───── Supplied information ─────
-- ==== Sys2Proof/Machine/Sorter.lean ====
section
/-! DEFINITION. The ray sorter: intake, batches, treelet fetches and segment spill ("Ray Sorting, Treelet Streaming and Hit
Return"). -/

namespace Sys2Proof.Machine

/-! ### Intake -/

/-- ⌊a ÷ b⌋ of exact numbers, b > 0. -/
def Dy.floorQuot (a b : Dy) : Int := (a.n * (pow2 (a.e - b.e) : Int)) / (b.n * (pow2 (b.e - a.e) : Int))

/-- Whether a ray record is valid (R189). -/
def rayValid (b : List Byte) : Bool :=
  let v := fun o => le b o 4
  let fin := allFin [v 0, v 4, v 8, v 16, v 20, v 24]
  let dir := [v 16, v 20, v 24].any (fun d => (val32 d).n ≠ 0)
  let fl := le b 0x20 2
  fin && dir && leF fp32 0 (v 12) && leF fp32 (v 12) (v 28) && !(bit fl 1 && bit fl 2)

/-- The low 12 bits of the sort key of a ray (R238). -/
def sortKeyLow (b d : List Byte) : Nat :=
  let oct := (List.range 3).foldl (fun n a => n + 2 ^ a * boolNat (bit (le b (16 + 4 * a) 4) 31)) 0
  let cell := (List.range 3).foldl (fun n a =>
    let lo := le d (0x18 + 4 * a) 4
    let hi := le d (0x24 + 4 * a) 4
    let c : Int := if allFin [lo, hi] && ltF fp32 lo hi then
        Dy.floorQuot (((val32 (le b (4 * a) 4)).sub (val32 lo)).mul ⟨8, 0⟩) ((val32 hi).sub (val32 lo))
      else 0
    n + 8 ^ a * (min (max c 0) 7).toNat) 0
  oct * 512 + cell

/-- The stage that takes its items through the treelet queues from the stage whose input queue the ray sorter takes: itself, or the
consumer of a SORT stage's OUT0 (R237). -/
def Chain.sorted (c : Chain) (k : Nat) : Option (Nat × Stage) :=
  match c.stages[k]? with
  | none => none
  | some t =>
    if t.kind = 3 ∨ t.kind = 4 then
      if c.stages.any (fun u => u.kind == 2 && u.out0 == t.input) then none else some (k, t)
    else if t.kind = 2 then
      match c.stages.findIdx? (fun u => (u.kind == 3 || u.kind == 4) && u.input == t.out0) with
      | some j => (c.stages[j]?).map (fun u => (j, u))
      | none => none
    else none

/-- The ray or query record taken from a queue entry, not yet filed. -/
def State.newRay (s : State) (d : Dispatch) (j : Nat) (t : Stage) (e : QEntry) (b : List Byte) (ticket : Bool) : Ray :=
  let q := t.kind == 4
  let rcd := if q then b else b.take 0x23 ++ leBytes 1 d.rcd.cls ++ b.drop 0x24
  { id := s.nextRay, disp := d.id, stage := j, item := e.item, query := q, cls := d.rcd.cls, rcd := rcd, intake := d.intake,
    key := 0, ticket := ticket, replayed := false, failed := e.ended, loc := .queued, tq := 0, pos := 0, tc := 0, pipe := 0,
    treelet := 0, started := false, stack := [], frames := [], best := none, bestT := le b 0x1C 4, leaf := none, call := none,
    neural := none, list := [], total := 0, guest := none, gen := 0, link := none, home := none, lines := 0, fin := [], nodes := 0,
    cont := { started := false, stack := [], frames := [], best := none, bestT := le b 0x1C 4, list := [], total := 0, lines := 0 } }

/-- The first failed check of a query (R284, R285): status and cause; `none` passes.  The descriptor is the copy read. -/
def queryCheckRecord (b : List Byte) (q : QryCfg) : Bool :=
  let dm := le b 0 1
  let shape := le b 1 1
  let mode := le b 2 1
  let fin16 := fun o => (List.range dm).all (fun a => isFin fp16 (le b (o + 2 * a) 2))
  2 ≤ dm && dm ≤ 8 && dm == q.dims && shape ≤ 1 && mode ≤ 1 && 1 ≤ le b 3 1 && le b 3 1 ≤ q.kMax && fin16 0x10 &&
  (shape == 1 || fin16 0x20) && (shape == 0 || (leF fp32 0 (le b 0x30 4))) && !(mode == 0 && shape == 0) &&
  (q.output == 0 || le b 0x38 8 % 32 == 0)

/-- Whether a BOX query's box is empty. -/
def queryEmptyBox (b : List Byte) : Bool :=
  le b 1 1 == 0 &&
  (List.range (le b 0 1)).any (fun a => ltF fp16 (le b (0x20 + 2 * a) 2) (le b (0x10 + 2 * a) 2))

/-- The first check of the ray sorter that a ray fails, in order: the read of its descriptor, its validity, its descriptor (R143, R189,
R237): status and cause. -/
def rayCheck (b : List Byte) (addr : Nat) (ds : List Byte) (asFail : Nat) : Option (Nat × Nat) :=
  if asFail ≠ 0 then some (asFail, if asFail = stPage then 0x10 else 0x11)
  else if !rayValid b then some (stProg, 0)
  else if !descOk addr ds false then some (stProg, 0x0A)
  else none

/-- The first check that a query fails, in order (R284, R285): status and cause. -/
def queryCheck (b : List Byte) (q : QryCfg) (addr : Nat) (ds : List Byte) (ksFail : Nat) : Option (Nat × Nat) :=
  if !queryCheckRecord b q then some (stProg, 0x20)
  else if le b 8 8 ≠ addr then some (stProg, 0x21)
  else if ksFail ≠ 0 then some (ksFail, if ksFail = stPage then 0x10 else 0x11)
  else if !descOk addr ds true then some (stProg, 0x0A)
  else if le b 0 1 ≠ le ds 2 1 then some (stProg, 0x20)
  else none

/-- The clusters in service that may take a ray of a stage (R31, R247). -/
def State.clustersFor (s : State) (t : Stage) (cls : Nat) : List Nat :=
  (List.range 32).filter (fun tc => bit t.tgMask (tc / 4) && s.inService (tcUnit tc) && s.unitAdmits (tcUnit tc) cls)

/-- A ray or query whose ROOT, or whose queue's treelet, names no treelet: it fails in a traversal cluster (R177, R178), the lowest that may
take it (log entry 87). -/
def State.refFail (s : State) (r : Ray) : State :=
  match (s.rayStage r).bind (fun t => (s.clustersFor t r.cls).head?) with
  | some tc => s.failRay { r with tc := tc } stProg 0x01 (tcUnit tc) true
  | none => s.sorterFail r stProg 0x01

/-- A query taken by the query engine and the ray sorter (R285): failed by its first failed check, ended at once with an empty
list, or filed under its ROOT's treelet. -/
def State.takeQuery (s : State) (r : Ray) (q : QryCfg) (addr : Nat) (ds : List Byte) (ksFail : Nat) : State :=
  match queryCheck r.rcd q addr ds ksFail with
  | some (st, cause) => s.failRay r st cause .query false
  | none =>
    if queryEmptyBox r.rcd then s.endQuery r stOk none
    else if s.ttBad ds r.treelet then s.refFail r
    else s.binRay r

/-- A ray taken by the ray sorter (R237): failed by the sorter, or filed under its ROOT's treelet. -/
def State.takeRay (s : State) (r : Ray) (addr : Nat) (ds : List Byte) (asFail : Nat) : State :=
  match rayCheck r.rcd addr ds asFail with
  | some (st, cause) => s.sorterFail r st cause
  | none => if s.ttBad ds r.treelet then s.refFail r else s.binRay r

/-- What the ray sorter takes next of a stage's input queue: the entry, the stage that traverses it, whether its line is
poisoned or its dispatch lost whole, and whether it must first wait for the key-set descriptor. -/
structure Taking where
  entry : QEntry
  via : Stage
  index : Nat
  stage : Stage
  bad : Bool
  keyWait : Bool
deriving DecidableEq, Repr

/-- What the ray sorter would take at stage `k` of a running dispatch. -/
def State.taking (s : State) (d : Dispatch) (k : Nat) : Option Taking :=
  match s.chainOf d with
  | none => none
  | some c =>
    match c.stages[k]?, c.sorted k with
    | some t0, some (j, t) =>
      (d.front t0.input).map (fun e =>
        { entry := e, via := t0, index := j, stage := t, bad := d.lost.isSome || (s.sfPoisonAt (s.entryAddr d e.slot t0.input) 64).isSome,
          keyWait := t.kind == 4 && d.ksAddr.isSome && d.ksDesc.isNone && d.ksFail == 0 })
    | _, _ => none

/-- Whether a record that passes the checks before it needs the treelet table (R147). -/
def State.needsTable (s : State) (d : Dispatch) (x : Taking) (b : List Byte) : Bool :=
  let q := x.stage.kind == 4
  let (addr, ds) := s.descFor d.id q
  !x.bad && (if q then (queryCheck b (s.qryOf x.stage) addr ds d.ksFail).isNone && !queryEmptyBox b
    else (rayCheck b addr ds d.asFail).isNone) &&
  !d.deadTreelets.any (fun e => e.1 == deadKey q (refTreelet (descRoot ds)))

/-- Whether the ray sorter can take the record now: a ticket, a segment, and the treelet table (R147, R258, R268). -/
def State.canTake (s : State) (d : Dispatch) (x : Taking) : Bool :=
  let q := x.stage.kind == 4
  let ds := (s.descFor d.id q).2
  let i := refTreelet (descRoot ds)
  s.ticketRoom d && (x.bad || !x.keyWait) && s.canBin d.id q i &&
  (!s.needsTable d x (s.entryBytes d x.entry.slot x.via.input) || s.ttReach d.id ds i)

/-- RAY_INTAKE: the ray sorter takes the oldest record of a stage's input queue (R237), dispatches of a lower class and older ones of its
own first (R33).  The dispatch's first query that passes the record checks has the key-set descriptor read before it is taken (R285). -/
def State.rayIntake (s : State) (id k : Nat) : State :=
  match s.disp id with
  | none => s
  | some d =>
    match s.taking d k with
    | none => s
    | some x =>
      let b := s.entryBytes d x.entry.slot x.via.input
      let q := x.stage.kind == 4
      let waits := fun (e : Dispatch) => (List.range e.stages.length).any (fun k =>
        match s.taking e k with | some y => s.canTake e y | none => false)
      if d.phase != .running || !s.domLive 5 then s
      else if q ∧ d.ksAddr = none ∧ x.bad = false ∧ queryCheckRecord b (s.qryOf x.stage) = true then
        if !s.ticketRoom d then s
        else
          let a := le b 8 8
          s.modDisp id (fun d => { d with ksAddr := some a, ksDesc := if a % 64 = 0 then none else some [] })
      else if !s.canTake d x || !s.comesFirst d waits then s
      else
        let (addr, ds) := s.descFor id q
        let ticket := match s.chainOf d with | some c => c.tickets && x.stage.kind == 3 | none => false
        let r := s.newRay d x.index x.stage x.entry b ticket
        let r := { r with treelet := refTreelet (descRoot ds), key := if q then 0 else sortKeyLow b ds }
        let table := s.needsTable d x b
        let at' := s.entryAddr d x.entry.slot x.via.input
        let (bad, s) := s.readPoison at' 64
        let s := s.sfTouch .sorter (some d.rcd.cls) at' 64
        let s := if table then s.ttRead id d.rcd.cls ds r.treelet else s
        let s : State := { s with rays := s.rays ++ [r], nextRay := s.nextRay + 1 }
        let s := ((s.modDisp id (fun d => { d with intake := d.intake + 1 })).freeEntry id x.via.input x.entry.pos).passMarked id x.via.input
        let s := if x.via.kind = 2 then s.bump F.srtRaysIn 1 else s
        let s := if q then s.bump F.qryTaken 1 else s
        match d.lost, bad with
        | some u, _ => s.loseRay r (some u)
        | none, some u => s.failRay r stUnc 0x11 u false
        | none, none => if q then s.takeQuery r (s.qryOf x.stage) addr ds d.ksFail else s.takeRay r addr ds d.asFail

/-- KEYSET_DESC_READ: the read of the key-set descriptor ends (R285). -/
def State.keysetRead (s : State) (id : Nat) (o : ReadOutcome) : State :=
  match s.disp id with
  | none => s
  | some d =>
    match d.ksAddr with
    | none => s
    | some a =>
      if d.ksDesc.isSome || d.ksFail != 0 || !s.readable (.keyset id) a 64 o then s
      else (s.readEnds (.keyset id) d.rcd.cls a 64 o).modDisp id (fun d => match o with
        | .ok => { d with ksDesc := some (s.memGet a 64) }
        | .abort => { d with ksFail := stPage }
        | .unc => { d with ksFail := stUnc })

/-! ### Batches -/

/-- The class masks of the Treelet Store ranges that a slot lies in. -/
def State.slotAdmits (s : State) (slot c : Nat) : Bool :=
  match s.active with
  | some im => im.part.ranges.any (fun r => r.first ≤ slot && slot < r.first + r.count && admits r.classMask c)
  | none => false

/-- Whether a slot's tag and treelet are those of a queue (R246). -/
def State.tagged (s : State) (t : TQueue) (x : TSlot) : Bool :=
  let (a, d) := s.descFor t.disp t.query
  x.treelet == t.treelet && x.asAddr == a && x.gen == descGen d

/-- The slot that holds a queue's treelet in a given state with its dispatch's tag, in a range that admits its class (R246). -/
def State.slotFor (s : State) (t : TQueue) (st : TSState) : Option Nat :=
  (s.tslots.find? (fun e => e.2.state == st && s.tagged t e.2 && s.slotAdmits e.1 t.cls)).map (fun e => e.1)

/-- The untaken rays of a queue, oldest first. -/
def TQueue.waiting (t : TQueue) : List Nat := t.segs.flatMap (fun g => (g.entries.filter (fun e => e.st == 0)).map (fun e => e.ray))

/-- Whether the TG_MASK of a ray's stage names the group of a cluster (R247). -/
def State.named (s : State) (tc id : Nat) : Bool :=
  match s.ray id with
  | some r => (match s.rayStage r with | some x => bit x.tgMask (tc / 4) | none => false)
  | none => false

/-- Whether a cluster may take batches of a queue: its class, its group in TG_MASK, in service (R247).  Where rays of two stages share a
queue, the oldest untaken one decides (log entry 90). -/
def State.eligible (s : State) (tc : Nat) (t : TQueue) : Bool :=
  s.mayWork (tcUnit tc) t.cls && (match t.waiting with | x :: _ => s.named tc x | [] => false)

/-- The order of better() (R247). -/
def tqBetter (a b : TQueue) : Bool :=
  if a.cls ≠ b.cls then a.cls < b.cls
  else if a.disp ≠ b.disp then a.disp < b.disp
  else if a.untaken ≠ b.untaken then a.untaken > b.untaken
  else if a.treelet ≠ b.treelet then a.treelet < b.treelet
  else a.id < b.id

/-- Insertion by key, equal keys keeping their order. -/
def insertKey (key : Nat → Nat) (x : Nat) : List Nat → List Nat
  | [] => [x]
  | y :: r => if key x < key y then x :: y :: r else y :: insertKey key x r

/-- A list in ascending order of a key, equal keys keeping their order (R244). -/
def sortKey (key : Nat → Nat) (l : List Nat) : List Nat := l.foldl (fun acc x => insertKey key x acc) []

/-- Whether a batch waits: an entry of it stands in a segment that is still spilled (R257). -/
def State.batchWaits (s : State) (b : Batch) : Bool :=
  s.tqs.any (fun t => t.id == b.tq && t.segs.any (fun g => g.place != .field && g.entries.any (fun e => b.rays.contains e.ray && e.st == 1)))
─────
* Exercise directions *
Every line above that holds the string "segs" should be copied out.

* Written answer *
def TQueue.waiting (t : TQueue) : List Nat := t.segs.flatMap (fun g => (g.entries.filter (fun e => e.st == 0)).map (fun e => e.ray))
  s.tqs.any (fun t => t.id == b.tq && t.segs.any (fun g => g.place != .field && g.entries.any (fun e => b.rays.contains e.ray && e.st == 1)))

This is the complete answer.